The reply should be one number: how many lines of the data below contain "minn".

━━ Supplied information ━━

-- ==== Sys2Proof/Tests/Slice0.lean ====
section
/-! SUPPORT. Tests: well-formedness, the words of the encoding tables, and a state and operands that meet the hypotheses of each
statement. Words are written field by field from Tables 10-3 and 10-6 to 10-11: OP, PRED and the fields of the format from bit 21
down. -/

namespace Sys2Proof.Tests

open Sys2Proof Sys2Proof.Machine

-- one theorem at a time: proofs elaborated side by side would each wait for the kernel with a thread of its own
set_option Elab.async false

/-! ## Well-formedness: an ill-formed term for each check -/

/-- A queue as a source, not peeked. -/
def sq (k : Fin 16) : VSrc := .q k false

/-- No merge. -/
def m0 : Merge := ⟨false, 0⟩

theorem test_wf_refuses_scalar_values :
    [ .exts 0 1 2 60 4, .extz 0 1 2 63 1, .cmp 0 1 2 3 .un, .cmpi 0 1 2 .un 5,
      .ldt8 0 1 2 7 false false .clu, .ldt16 0 1 2 0 true false .die, .ldt32 0 1 2 7 false true .pkg,
      .ldt64 0 1 2 7 false .sys, .lds 0 1 2 .b8 true 0, .waitf 0 0 false, .barwait 0 3 true 0, .cwait 0 1 0 ].all
      (fun i : Instr => !i.wf) = true := by decide

theorem test_wf_refuses_vector_types :
    [ .vadd 0 m0 (.q 1) (sq 2) (sq 3) .e4m3, .vsub 0 m0 (.q 1) (sq 2) (sq 3) .mx4, .vmul 0 m0 (.q 1) (sq 2) (sq 3) .e5m2,
      .vmin 0 m0 (.q 1) (sq 2) (sq 3) .ix4, .vmax 0 m0 (.q 1) (sq 2) (sq 3) .mxi8, .vabs 0 m0 (.q 1) (sq 2) .e4m3,
      .vneg 0 m0 (.q 1) (sq 2) .ix12, .vshl 0 m0 (.q 1) (sq 2) (sq 3) .f32, .vshr 0 m0 (.q 1) (sq 2) (sq 3) .f16,
      .vsra 0 m0 (.q 1) (sq 2) (sq 3) .bf16, .vpopc 0 m0 (.q 1) (sq 2) .f32, .vclz 0 m0 (.q 1) (sq 2) .f16,
      .vperm 0 m0 (.q 1) (sq 2) (sq 3) .e4m3, .vshuf 0 m0 (.q 1) (sq 2) (sq 3) .ix8 ].all
      (fun i : Instr => !i.wf) = true := by decide

theorem test_wf_refuses_vector_values :
    [ .vcmp 0 1 (sq 2) (sq 3) .ltn .f32, .vcmp 0 1 (sq 2) (sq 3) .un .s32, .vcmp 0 1 (sq 2) (sq 3) .eq .s16,
      .vbc 0 m0 (.q 1) (sq 2) 32 .s32, .vrot 0 m0 (.q 1) (sq 2) 63 .f32, .vext 0 1 (sq 2) 32 .n32,
      .vred 0 m0 (.q 1) (sq 2) .and .f32, .vred 0 m0 (.q 1) (sq 2) .add .f16, .vscan 0 m0 (.q 1) (sq 2) .add false .bf16,
      .vcvt 0 m0 (.q 1) (sq 2) false false .f32 .f32, .vcvt 0 m0 (.q 1) (sq 2) true false .f32 .e4m3,
      .vcvt 0 m0 (.q 1) (sq 2) false true .s32 .f32, .vcvt 0 m0 (.q 1) (sq 2) false false .mx4 .f32,
      .vxpand 0 m0 (.q 1) (sq 2) .e2m3 true, .vmx 0 m0 (.q 1) (sq 2) (sq 3) .s8, .vdiff 0 1 (sq 2) (sq 3) .n8 ].all
      (fun i : Instr => !i.wf) = true := by decide

theorem test_wf_refuses_two_broadcast_registers :
    [ .vadd 0 m0 (.q 1) (.bc 2) (.bc 3) .s32, .vshl 0 m0 (.q 1) (.bc 2) (.bc 3) .n8, .vcmp 0 1 (.bc 2) (.bc 3) .eq .s32,
      .vperm 0 m0 (.q 1) (.bc 2) (.bc 3) .s32, .vmx 0 m0 (.q 1) (.bc 2) (.bc 3) .n8, .vdiff 0 1 (.bc 2) (.bc 3) .ix4,
      .vfma 0 m0 (.q 1) (.bc 2) (sq 3) (.bc 4) false, .vfms 0 m0 (.q 1) (sq 2) (.bc 3) (.bc 4) true,
      .vand 0 m0 (.q 1) (.bc 2) (.bc 3), .vor 0 m0 (.q 1) (.bc 2) (.bc 3), .vxor 0 m0 (.q 1) (.bc 2) (.bc 3),
      .vsel 0 m0 (.q 1) (.bc 2) (.bc 3) 0, .vcompact 0 m0 (.q 1) (.bc 2) (.bc 3) 0, .vexpand 0 m0 (.q 1) (.bc 2) (.bc 3) 0,
      .vqz 0 m0 (.q 1) (.bc 2) (.bc 3) 0, .vdq 0 m0 (.q 1) (.bc 2) (.bc 3) 0, .vstx 0 (.bc 2) 1 (.bc 3) false 0 ].all
      (fun i : Instr => !i.wf) = true := by decide

theorem test_wf_refuses_other_values :
    [ .vldt 0 (.q 1) 2 7 false .clu, .cpyq 0 1 2 3 0, .cpyd 0 1 2 3 0, .cpym 0 1 2 3 0, .cbacq 0 1 2 0, .mmtd 0 1 2 3 31 4, .accld 0 1 2 6 3, .accst 0 1 2 .s32 true 3,
      .accst 0 1 2 .e4m3 true 3, .accst 0 1 2 .s16 false 3, .reductionReject 512 0, .loadDataArrival 512 0, .quantumExpiry 512,
      .tnextAnswer 512, .copyCompletion 512 0, .cbsRefill 512 0, .requestCompletion 512 0, .arrayCommandCompletion 128,
      .leaseGrant 128, .cbsEviction 128 0 0 ].all
      (fun i : Instr => !i.wf) = true := by decide

/-! ## Decoding: a word of every encoded instruction, from the encoding tables -/

/-- Slot words that decode, under a header's BCSEL and lent bits, to the instruction beside them. -/
def reads (slot : Nat) (bc : SReg) (hdr : Bool) (ext : Nat) (ws : List (Nat × Instr)) : Bool :=
  ws.all fun x => (decodeSlot slot bc hdr ext x.1).toOption == some x.2

/-- Slot words that are refused with a SUB. -/
def refuses (slot : Nat) (ws : List (Nat × IllegalSub)) : Bool :=
  ws.all fun x => match decodeSlot slot 0 false 0 x.1 with
    | .error e => e == x.2
    | .ok _ => false

theorem test_decode_alu_low : reads 0 0 false 0
    [ (0b000001_0000_00011_11110_00001_0000000, .add 0 3 30 1),
      (0b000001_0001_00100_11101_01000_0000001, .sub 1 4 29 8),
      (0b000001_0010_00101_11100_01111_0000010, .mul 2 5 28 15),
      (0b000001_0011_00110_11011_10110_0000011, .mulh 3 6 27 22),
      (0b000001_0100_00111_11010_11101_0000100, .mulhn 4 7 26 29),
      (0b000001_0101_01000_11001_00100_0000101, .div 5 8 25 4),
      (0b000001_0110_01001_11000_01011_0000110, .divn 6 9 24 11),
      (0b000001_0111_01010_10111_10010_0000111, .rem 7 10 23 18),
      (0b000001_1000_01011_10110_11001_0001000, .remn 8 11 22 25),
      (0b000001_1001_01100_10101_00000_0001001, .and 9 12 21 0) ] = true := by decide

theorem test_decode_alu_high : reads 0 0 false 0
    [ (0b000001_1010_01101_10100_00111_0001010, .or 10 13 20 7),
      (0b000001_1011_01110_10011_01110_0001011, .xor 11 14 19 14),
      (0b000001_1100_01111_10010_10101_0001100, .shl 12 15 18 21),
      (0b000001_1101_10000_10001_11100_0001101, .shr 13 16 17 28),
      (0b000001_1110_10001_10000_00011_0001110, .sra 14 17 16 3),
      (0b000001_1111_10010_01111_01010_0001111, .min 15 18 15 10),
      (0b000001_0000_10011_01110_10001_0010000, .max 0 19 14 17),
      (0b000001_0001_10100_01101_11000_0010001, .minn 1 20 13 24),
      (0b000001_0010_10101_01100_11111_0010010, .maxn 2 21 12 31),
      (0b000001_0000_00010_01001_00000_0010011, .clz 0 2 9),
      (0b000001_0001_00010_01001_00000_0010100, .ctz 1 2 9),
      (0b000001_0010_00010_01001_00000_0010101, .popc 2 2 9) ] = true := by decide

theorem test_decode_scalar_immediates : reads 0 0 false 0
    [ (0b000010_0000_00111_00100_00101_0000_011, .addx 0 7 4 5 3),
      (0b000011_0000_00011_00100_00101_000_0010, .sel 0 3 4 5 2),
      (0b000100_0000_00100_00100_111111111111, .addi 0 4 4 0xFFF),
      (0b000101_0011_00001_00010_100000000001, .andi 3 1 2 0x801),
      (0b000110_0100_00001_00010_011111111110, .ori 4 1 2 0x7FE),
      (0b000111_0101_00001_00010_000100100011, .xori 5 1 2 0x123),
      (0b001000_0000_00110_00110_000000_000011, .shli 0 6 6 3),
      (0b001001_0000_00110_00111_000000_111111, .shri 0 6 7 63),
      (0b001010_0000_00110_00111_000000_100000, .srai 0 6 7 32),
      (0b001011_0000_00101_00100_011111_100000, .exts 0 5 4 31 32),
      (0b001100_0000_00101_00100_010000_001000, .extz 0 5 4 16 8),
      (0b001101_0000_00100_00000001000000000, .li 0 4 512),
      (0b001110_0000_00100_0_0000000001000000, .lih 0 4 0x40) ] = true := by decide

theorem test_decode_flags : reads 0 0 false 0
    [ (0b001111_0000_0101_00110_00111_0110_0000, .cmp 0 5 6 7 .ltn),
      (0b010000_0000_0001_00100_0010_000001010, .cmpi 0 1 4 .lt 10),
      (0b010001_0001_0011_0000_0000_0000000_000, .fset 1 3),
      (0b010001_0010_0011_0000_0000_0000000_001, .fclr 2 3),
      (0b010001_0000_0011_0001_0010_0000000_010, .fand 0 3 1 2),
      (0b010001_0000_0011_0001_0010_0000000_011, .forr 0 3 1 2),
      (0b010001_0000_0011_0001_0000_0000000_100, .fnot 0 3 1) ] = true := by decide

theorem test_decode_scalar_memory : reads 0 0 false 0
    [ (0b010010_0000_00101_00100_10_0_000000010, .lds 0 5 4 .b4 false 2),
      (0b010010_0000_00101_00100_01_1_111111111, .lds 0 5 4 .b2 true 0x1FF),
      (0b010011_0000_00101_00100_00001000_1_0_00, .ldt8 0 5 4 8 true false .clu),
      (0b010100_0000_00101_00100_11111111_0_1_01, .ldt16 0 5 4 255 false true .die),
      (0b010101_0000_00101_00100_00001001_1_1_11, .ldt32 0 5 4 9 true true .sys),
      (0b010110_0000_00110_00100_11111010_0_1_10, .ldt64 0 6 4 250 true .pkg),
      (0b010111_0000_00111_00100_11_1_011_000010, .st 0 7 4 .b8 true .pkg 2),
      (0b010111_0000_00111_00100_00_0_000_111111, .st 0 7 4 .b1 false .core 63) ] = true := by decide

theorem test_decode_control : reads 0 0 false 0
    [ (0b011000_0000_1111111111111111111000, .br 0 0x3FFFF8),
      (0b011001_0000_0001_111111111111111101, .brf 0 1 0x3FFFD),
      (0b011010_0000_00000_01100_000000000000, .jr 0 12),
      (0b011011_0110_1000000000000000000001, .call 6 0x200001),
      (0b011100_0000_00000_01100_000000000000, .callr 0 12),
      (0b011101_0000_0000000000000000000000, .ret 0),
      (0b011110_0000_000000001111_0000000010, .loop 0 15 2),
      (0b011111_0000_00101_00000_00_0000000011, .loops 0 5 3),
      (0b100000_0000_00101_00110_00_0000000001, .loopp 0 5 6 1),
      (0b100001_0000_00111_01000_000000000000, .lstep 0 7 8),
      (0b100010_0010_0000000000000000000000, .lbrk 2),
      (0b100011_0000_0000000000001100_0_00000, .waitf 0 0xC false),
      (0b100011_0000_1000000000000001_1_00000, .waitf 0 0x8001 true) ] = true := by decide

theorem test_decode_csrs_and_shadow_queue : reads 0 0 false 0
    [ (0b100100_0000_01000_000001000000_00000, .crd 0 8 .cycle),
      (0b100100_0000_01000_000000100011_00000, .crd 0 8 (.tstat 3)),
      (0b100101_0000_00011_000000000110_00000, .cwr 0 3 .timecmp),
      (0b100110_0000_01001_1_00000000000_00000, .stqpop 0 9 true),
      (0b100110_0000_01001_0_00000000000_00000, .stqpop 0 9 false) ] = true := by decide

theorem test_decode_synchronisation : reads 0 0 false 0
    [ (0b100111_0000_00111_00100_0111_00_011_1_00, .amo 0 7 4 .minn .rlx .pkg true),
      (0b100111_0000_00111_00100_0000_11_100_0_00, .amo 0 7 4 .swap .acqrel .sys false),
      (0b101000_0000_00101_00100_00110_01_011_1_0, .cas 0 5 4 6 .acq .pkg true),
      (0b101001_0000_00100_00101_00_000_010_0_000, .red 0 4 5 .add .f32 .die),
      (0b101001_0000_00100_00101_10_101_100_0_000, .red 0 4 5 .max .n64 .sys),
      (0b101001_0000_00100_00101_00_000_100_1_000, .redWin 0 4 5),
      (0b101010_0000_000000011_00100_000000_00, .barinit 0 3 4),
      (0b101010_0000_111111111_00101_000000_01, .bararr 0 511 5),
      (0b101010_0000_000000011_1_0101_000000_10, .barwait 0 3 true 5),
      (0b101011_0000_001_00100_00101_000000000, .frset 0 1 4 5),
      (0b101100_0000_00000010_01_011_000000000, .fence 0 2 .rel .pkg) ] = true := by decide

theorem test_decode_tasks : reads 0 0 false 0
    [ (0b101101_0000_00100_00101_00_0000000000, .tspawn 0 4 5),
      (0b101101_0000_00100_00101_01_0000000000, .tspawnWait 0 4 5),
      (0b101110_0000_00110_01010_0_00000000000, .tdep 0 6 10),
      (0b101110_0000_00110_00000_1_00000000000, .tdepDec 0 6),
      (0b101111_0000_00110_0_0000_00000000_0100, .cwait 0 6 4),
      (0b101111_0000_00110_1_0000_000000000011, .cwaitYield 0 6 3),
      (0b110000_0000_00000_0_0000_000000000010, .tsusp 0 2),
      (0b110001_0000_0000000000000000000000, .texit 0),
      (0b110010_0000_0000000000000000000000, .tnext 0),
      (0b110011_0000_00000_0_0000_111111111111, .safept 0 0xFFF) ] = true := by decide

theorem test_decode_system : reads 0 0 false 0
    [ (0b000000_0000_0000000000000000000000, .nop),
      (0b110100_0000_000000_0001001000110100, .trap 0 0x1234),
      (0b110101_0000_0000000000000000000000, .eret 0),
      (0b110110_0111_0000000000000000000000, .ebrk 7),
      (0b110111_0000_0000000000000000000000, .isync 0),
      (0b111000_0000_00100_00101_000000000000, .iinv 0 4 5) ] = true := by decide

theorem test_decode_vector_memory : reads 1 0 false 0
    [ (0b000001_0000_00010_0_00100_00000000010, .vld 0 (.q 2) 4 2),
      (0b000001_0000_00010_1_00100_11111111111, .vld 0 (.nwb 2) 4 0x3FFFF),
      (0b000001_0000_10001_0_00100_01111111111, .vld 0 .p5 4 0x3FF),
      (0b000010_0000_00101_0_00100_00101100_0_01, .vldt 0 (.q 5) 4 44 false .die),
      (0b000011_0000_00001_00101_011_0_0_00_00001, .vst 0 (.q 1 false) 5 .pkg false false 0 1),
      (0b000011_0000_00001_00101_100_1_1_10_10000, .vst 0 (.q 1 false) 5 .sys true true 2 0x7F0),
      (0b000100_0000_00010_0_00100_00011_0_00000, .vldx 0 (.q 2) 4 (.q 3 false)),
      (0b000100_0000_10000_0_00100_00011_1_00000, .vldx 0 .p4 4 (.q 3 true)),
      (0b000101_0000_00001_00100_00011_0_0_0_00_00, .vstx 0 (.q 1 false) 4 (.q 3 false) false 0),
      (0b000101_0000_00001_00100_10101_1_0_1_11_00, .vstx 0 (.q 1 true) 4 (.p 1 false) true 3),
      (0b000110_0000_00011_0_00100_00101_001_000, .vstq 0 (.q 3 false) 4 5 1),
      (0b000111_0000_010_00100_00000000000000, .agset 0 2 4),
      (0b001000_0000_0100_00000_0000_00110_0000, .cbset 0 4 6),
      (0b001001_0000_0100_00101_0110_00000_0000, .cbacq 0 4 5 6),
      (0b001010_0000_0100_00000000000000_0000, .cbrel 0 4) ] = true := by decide

theorem test_decode_vector_memory_with_header : reads 1 9 true 65
    [ (0b000001_0000_00010_0_00100_00000000010, .vld 0 (.q 2) 4 (BitVec.ofNat 18 (0x41 * 2048 + 2))),
      (0b000010_0000_00101_0_00100_00000000_1_11, .vldt 0 (.q 5) 4 (BitVec.ofNat 15 (0x41 * 256)) true .sys),
      (0b000011_0000_00001_00101_011_0_0_00_00001, .vst 0 (.q 1 true) 5 .pkg false false 0 0x21) ] = true := by decide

━━━

◆ Response to the task ◆
2